**THE PROBLEM:**
Every line that holds the word "frameOf" needs to be copied from the data below.

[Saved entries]
/-- SLOT_CONFIG of a CONFIGURED slot stores the record brought into range. A change of geometry discards the estimate, sets
UNMEASURED, answers the waiters DISCARDED and asks for an OFFICE burst; without one the estimate and the measured flag stay,
and F and the headroom follow the new record; where the thresholds change too, FULL and demand follow them. It is refused
BUSY under a session or custody, and BAD_FIELD for a slot or fraction that there is not (R4, R6, R34, R51, R53).
The model's own: two-valued fields, log entry 12; the headroom after a change, log entry 20; the fields of RANGE_RESULT
without a reading, log entry 19; the response behind the notices, log entry 18; the thresholds evaluated only where they
change, log entry 22, and ahead of the hours-to-full, log entry 40. -/
def Obligations.SlotConfigOfAConfiguredSlot : Prop :=
  ∀ (s : State) (tag : Byte),
    (∀ (k : Slot) (r : SlotRecord), r.fits → s.offers .office (frameOf 0x04 tag (encSlot k ++ encSlotRecord r)) →
      ((s.slot k).intake.state.busy = true ∨ s.custodyOn k ≠ .none →
        exec (.slotConfig .office) s = .next (s.answered1 .office 0x04 tag .busy []))
      ∧ ((s.slot k).configured = true → (s.slot k).intake.state.busy = false → s.custodyOn k = .none →
        ∃ t, exec (.slotConfig .office) s = .next t ∧ s.answeredLast t .office 0x04 tag .ok (encSlotRecord r.clamped)
          ∧ (t.slot k).configured = true ∧ (t.slot k).record = r.clamped
          ∧ ((s.slot k).record.geometry = r.clamped.geometry →
            (t.slot k).fill.e = (s.slot k).fill.e ∧ (t.slot k).fill.measured = (s.slot k).fill.measured
              ∧ (t.slot k).fill.f = r.clamped.fillOf (s.slot k).fill.e
              ∧ (t.slot k).fill.h = r.clamped.headroom (s.slot k).fill.e
              ∧ (t.slot k).fill.hf = hoursToFull (r.clamped.headroom (s.slot k).fill.e) (s.slot k).fill.fr
              ∧ (t.slot k).bars.unmeasured = (s.slot k).bars.unmeasured
              ∧ ((s.slot k).record.thresholds ≠ r.clamped.thresholds → s.demandFollows t k
                ∧ (t.slot k).bars.full = { s.slot k with record := r.clamped }.fullAt (t.slot k).fill.f))
          ∧ ((s.slot k).record.geometry ≠ r.clamped.geometry →
            (t.slot k).fill.e = 0 ∧ (t.slot k).fill.measured = false ∧ (t.slot k).fill.silent = 0 ∧ (t.slot k).fill.f = 0
              ∧ (t.slot k).fill.h = r.clamped.headroom 0 ∧ (t.slot k).bars.unmeasured = true
              ∧ ((s.slot k).bars.flood = false → t.rangingAsked k .office)
              ∧ ((s.slot k).range.waitOffice = true → s.posted t .office 0xC4 (encSlot k ++ [2, 0, 0, 0, 0, 0, 0, 0])))
          ∧ (t.slot k).fill.fr = (s.slot k).fill.fr ∧ (t.slot k).fill.a = (s.slot k).fill.a
          ∧ (t.slot k).lines = (s.slot k).lines ∧ (t.slot k).locks = (s.slot k).locks
          ∧ (∀ j, j ≠ k → t.slot j = { s.slot j with
              bars := (t.slot j).bars, intake := (t.slot j).intake, reader := (t.slot j).reader })))
    ∧ (∀ pl : List Byte, pl.length = 29 → (8 ≤ byteAt pl 0 ∨ 6 ≤ byteAt pl 1) → s.offers .office (frameOf 0x04 tag pl) →
      exec (.slotConfig .office) s = .next (s.answered1 .office 0x04 tag .badField []))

**ANSWER FOR THIS EXERCISE:**
    (∀ (k : Slot) (r : SlotRecord), r.fits → s.offers .office (frameOf 0x04 tag (encSlot k ++ encSlotRecord r)) →
    ∧ (∀ pl : List Byte, pl.length = 29 → (8 ≤ byteAt pl 0 ∨ 6 ≤ byteAt pl 1) → s.offers .office (frameOf 0x04 tag pl) →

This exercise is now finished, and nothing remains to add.